Mozambique’s airline LAM, on the other hand, despite its chronically weak economy and operating problems, has managed to tie the country together through its 16 airports, three of which are international.
The ports of Mozambique, given the strategic location in relation to the coastal neighboring countries and parts of South Africa, have always contributed with revenue to the state and a few hundred jobs. The deep water port in Maputo, with an annex in Matola, is one of Africa’s largest. Other important ports can be found in Beira, Nacala and Quelimane.
- COUNTRYAAH: Find major trading partners of Mozambique, including major exports and major imports with latest trade value and market share as well as growth rate.

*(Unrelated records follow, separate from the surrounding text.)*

-- ==== Sys2Proof/Machine/Xfer.lean ====
section
/-! DEFINITION. XFER: its checks, raw addresses, and the descriptors it supplies (R156-R158, R165, R166, R176, R177, R182, R183, R228,
R285). -/
namespace Sys2Proof.Machine

def xferKind (p : Pkt) : Nat := byteAt p 32
def xferHost (p : Pkt) : Nat := fieldAt p 40 8
def xferLen (p : Pkt) : Nat := fieldAt p 48 8
def xferHandle (p : Pkt) : Nat := fieldAt p 56 4
def xferDev (p : Pkt) : Nat := fieldAt p 64 8

/-- Descriptors of KIND 2, from unit 1 on. -/
def xferDescs (p : Pkt) : List (List Byte) := (List.range (byteAt p 33)).map fun i => sliceB p (64 + 64 * i) 64

/-! ### The descriptor's own fields (R176, R182, R183) -/

/-- The job's first bound region, whose data area the descriptors of XFER address (DESIGN CHOICE, log 28: the packet names no image). -/
def xferRegion (s : State) (job : Nat) : Option Binding :=
  ((Tbl.get? s.jobs job).map (·.bindings)).bind fun l => l.find? fun b => b.base.isSome

/-- Offsets of the fields of a descriptor, and whether each breaks R182 or R183 on its own. -/
def descLocs (d : List Byte) : List (Nat × Bool) :=
  [(0, !(dDir d ≤ 1 && fieldAt d 0 2 < 512 && dClass d != 3 && (dGated d || !dEarly d)
        && !(dDir d = 1 && (dForm d || !dScatter d)))),
   (2, fieldAt d 2 2 ≥ 4096 || (!dGated d && fieldAt d 2 2 != 0)),
   (4, !dGated d && dGate d != 0),
   (5, !allZero (sliceB d 5 3)),
   (12, !(64 ≤ dPerTile d && dPerTile d ≤ 16777216 && dPerTile d % 64 = 0)),
   (16, dOff d % (if dForm d then 16 else 64) != 0),
   (24, bitsOf (fieldAt d 24 4) 18 14 != 0),
   (38, !allZero (sliceB d 38 2)),
   (48, !allZero (sliceB d 48 8)),
   (56, !allZero (sliceB d 56 8))]

/-- What R176 and R183 say of a descriptor and the object it names: FORM, GATED, CLASS and ALTDESC, which in XFER names one of the
packet's own descriptors (DESIGN CHOICE, log 28). -/
def descObjLocs (o : Obj) (all : List (List Byte)) (d : List Byte) : List (Nat × Bool) :=
  [(0, dForm d != o.compressed || (dGated d && o.type != 2)
        || (dClass d = 1 && !(o.plane = 2 && (o.type = 1 || o.type = 2))) || (dClass d = 2 && o.type != 2)),
   (44, dClass d = 2 && !(match all[dAlt d]? with | some a => sameTargets d a | none => false))]

/-- A remote handle (R285). -/
def isRemote (h : Nat) : Bool := bitAt h 31

/-- The first failing byte offset of a descriptor, in it. -/
def descLoc (s : State) (job : Nat) (all : List (List Byte)) (d : List Byte) : Option Nat :=
  let own := descLocs d
  let obj := if isRemote (dObj d) then [] else match liveObj s (dObj d) with
    | some o => if o.job = job then descObjLocs o all d else []
    | none => []
  let span := match xferRegion s job with
    | some b => [(24, dBank d + dPerTile d / 64 > b.dataUnits)]
    | none => []
  ((own ++ obj ++ span).find? (·.2)).map (·.1)

/-- Step 5 for an XFER (R228, R183). -/
def xferParams (s : State) (job : Nat) (p : Pkt) : Option Ref :=
  firstRef [refuseIf (xferKind p > 2) .badParam 32,
            refuseIf (xferKind p < 2 && byteAt p 33 != 0) .badParam 33,
            refuseIf (xferKind p = 2 && (byteAt p 33 = 0 || byteAt p 33 > 6)) .badParam 33,
            refuseIf (pktUnits p != (if xferKind p = 2 then byteAt p 33 else 1)) .badParam 8,
            if xferKind p = 2 then
              ((xferDescs p).zipIdx).findSome? fun x => (descLoc s job (xferDescs p) x.1).bind fun o => badParam (64 + 64 * x.2 + o)
            else none]

/-- Does the command name a bank (R218)? -/
def xferBank (s : State) (p : Pkt) : Bool :=
  if xferKind p = 2 then true
  else if xferHandle p = 0 then boardLocal s (xferDev p) && memKindOf (xferDev p % 2 ^ 46) == some .bank
  else match liveObj s (xferHandle p) with
    | some o => o.bankUnit.isSome
    | none => false

/-! ### Resources (R156-R158, R165, R166, R285) -/

/-- Units of 64 KiB of each bank that a job's image regions and its bank objects, but for released ones, hold. -/
def ownUnits (s : State) (job : Nat) : List Nat :=
  if (partOfJob s job).isSome then unitsOf s [job] fun o => !o.gone else []

/-- May a raw local span be reached: a bank's in the job's own units, HBM4 or DDR5 in pages of its own objects? -/
def rawOk (s : State) (job a n : Nat) : Bool :=
  match memKindOf a with
  | some .bank =>
    let tiles := match (partOfJob s job).bind (Tbl.get? s.parts) with | some p => partNos p | none => []
    let own := ownUnits s job
    (span (a / 65536) ((a + n - 1) / 65536)).all fun u => tiles.contains (u / 256) && own.contains (u % 256)
  | some _ =>
    let mine := (Tbl.vals s.objs).flatMap fun o => if o.job = job && !o.gone then o.pages else []
    (span (a / pageSize) ((a + n - 1) / pageSize)).all fun g => mine.contains (g * pageSize)
  | none => false

/-- The outcome of a part another one owns (R285, R286, R299). -/
def remoteRef (s : State) (q : Nat) : Option Ref :=
  firstRef [refuseIf (!enabled s q) .tenantBlocked, refuseIf (!(peerAt s q).up || !reachable s q) .peerLost]

/-- The outcome of the board peer's memory by raw address, for which only the board port serves (R283, R284, R286). -/
def boardRef (s : State) : Option Ref :=
  firstRef [remoteRef s (boardPeer s), refuseIf (!linked s 8) .peerLost]

/-- What an XFER names on the device, of KIND 0 and 1. -/
def deviceRef (s : State) (job : Nat) (p : Pkt) : Option Ref :=
  let h := xferHandle p
  let a := xferDev p
  let n := xferLen p
  if isRemote h then remoteRef s (bitsOf h 25 6)
  else if h != 0 then
    firstRef [nameObj s job h, match liveObj s h with
      | some o => refuseIf (a + (if o.compressed && xferKind p = 0 then 0 else n) > objExtent s o) .badAddr
      | none => none]
  else if a ≥ 2 ^ 47 then refuseIf true .badAddr
  else if boardLocal s a then refuseIf (!rawOk s job (a % 2 ^ 46) (max 1 n)) .badAddr
  else
    let far := fun (x : Nat) => let k := memKindOf x; k == some .hbm || k == some .ddr
    firstRef [boardRef s, refuseIf (!(far (a % 2 ^ 46) && far (a % 2 ^ 46 + max 1 n - 1))) .badAddr]

/-- What a descriptor of KIND 2 names. -/
def descRef (s : State) (job : Nat) (d : List Byte) : Option Ref :=
  if isRemote (dObj d) then remoteRef s (bitsOf (dObj d) 25 6) else nameObj s job (dObj d)

/-- Does every group of a mask lie in the partition (R117)? -/
def groupsInside (p : Part) (mask : Nat) : Bool :=
  (List.range 32).all fun g => !bitAt mask g || (p.first ≤ g && g < p.first + p.count)

/-- Step 7 for an XFER. -/
def xferResources (s : State) (job : Nat) (p : Pkt) : Option Ref :=
  if xferKind p < 2 then firstRef [refuseIf (!hostOk s (xferHost p) (xferLen p)) .badAddr, deviceRef s job p]
  else
    match (partOfJob s job).bind (Tbl.get? s.parts) with
    | none => refuseIf true .noPartition
    | some t =>
      firstRef [(xferDescs p).findSome? (descRef s job),
                refuseIf ((xferRegion s job).isNone || (xferDescs p).any fun d => !groupsInside t (dGroups d)) .badAddr]

/-! ### Its work -/

/-- A descriptor in work, of a command. -/
def mkDesc (k : Nat × Nat) (job : Nat) (part : Option Nat) (index entry : Nat) (b : List Byte) : Desc :=
  { queue := k.1, seq := k.2, job, part, index, entry, bytes := b, handle := dObj b, objOff := dOff b, base := 0, issued := false,
    readyAt := none, beyond := false, redirect := [], after := none, gated := false, len := descLen b (dGroups b), host := none, todo := [], stored := 0,
    remote := [], halted := none, restream := false, haltedPages := [], landed := [], deadline := none, withdrawn := false,
    altDone := false, void := false, counted := [], done := false }

/-- A descriptor put to work under the next number. -/
def addDesc (d : Desc) (s : State) : State :=
  stampReady { s with descs := Tbl.set s.descs s.nextDesc d, nextDesc := s.nextDesc + 1 }

/-- The one descriptor that stands for an XFER of KIND 0 or 1: DIR is KIND. -/
def hostDesc (k : Nat × Nat) (job : Nat) (p : Pkt) (s : State) : Desc :=
  let d := mkDesc k job (partOfJob s job) 0xFFFFFFFF 0xFFFF (BitVec.ofNat 8 (xferKind p) :: List.replicate 63 0)
  let e := { d with handle := xferHandle p, objOff := xferDev p, len := xferLen p, host := some (xferHost p), issued := true }
  { e with todo := allBlocks e, done := xferLen p == 0 }

/-- The descriptors of KIND 2 enter the queue's order (R185). -/
def addXferDescs (k : Nat × Nat) (job : Nat) (p : Pkt) (s : State) : State :=
  let base := ((xferRegion s job).bind (·.base)).getD 0
  (xferDescs p).foldl (fun (a : Option Nat × State) b =>
    let d := { mkDesc k job (partOfJob s job) 0xFFFFFFFF 0xFFFF b with base := base, after := a.1 }
    (if dChain b then some a.2.nextDesc else none, addDesc d a.2)) (none, s) |>.2

/-- An XFER's work starts: as a command, or as a stage of a chain. -/
def startXfer (k : Nat × Nat) (job : Nat) (p : Pkt) (s : State) : State :=
  let s1 := onCmd k (fun c => { c with started := true }) s
  if xferKind p = 2 then addXferDescs k job p s1 else settleXfer k (addDesc (hostDesc k job p s1) s1)

/-- Parameter bytes of XFER's layout. -/
def xferUsed (p : Pkt) : List (Nat × Nat) :=
  if xferKind p = 2 then [(32, 2), (64, 64 * byteAt p 33)] else [(32, 2), (40, 8), (48, 8), (56, 4), (64, 8)]

def xferSpec : OpSpec :=
  { op := 0x38, aq := false, sq := true, flags := 0, queued := false, used := xferUsed
    minUnits := fun p => if xferKind p < 2 then 1 else if xferKind p = 2 then byteAt p 33 else 0
    params := fun s _ p => xferParams s (pktJob p) p
    state := fun s q p => if jobStateOf s (pktJob p) == .saved && xferBank s p then conflict s q p else none
    resources := fun s _ p => xferResources s (pktJob p) p
    effect := fun c _ s => startXfer c.key c.job c.pkt s }

def execXfer (q : Nat) (p : Pkt) (pick : Nat) (s : State) : Out := commit (hostCommand xferSpec q p pick s)

end Sys2Proof.Machine
end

Abbreviated as MOZ by abbreviationfinder.org, Mozambique has little developed industry. The largest industrial enterprise is the large Mozal smelting plant outside Maputo, which opened in the year 2000 and which produces with a capacity of 250,000 tonnes a year. It is owned and operated by foreign companies. The model is based on the use of electricity from Cahora Bassa, and the use of the port facility in Maputo for import of bauxite and export of aluminum. Already in 2003, Mozal exports accounted for 55% of the country’s total export value, but critics claim that besides a few hundred jobs, the smelter generates little tax revenue and other revenue for Mozambique. The country also has some industry in cement, cotton, and simple food processing.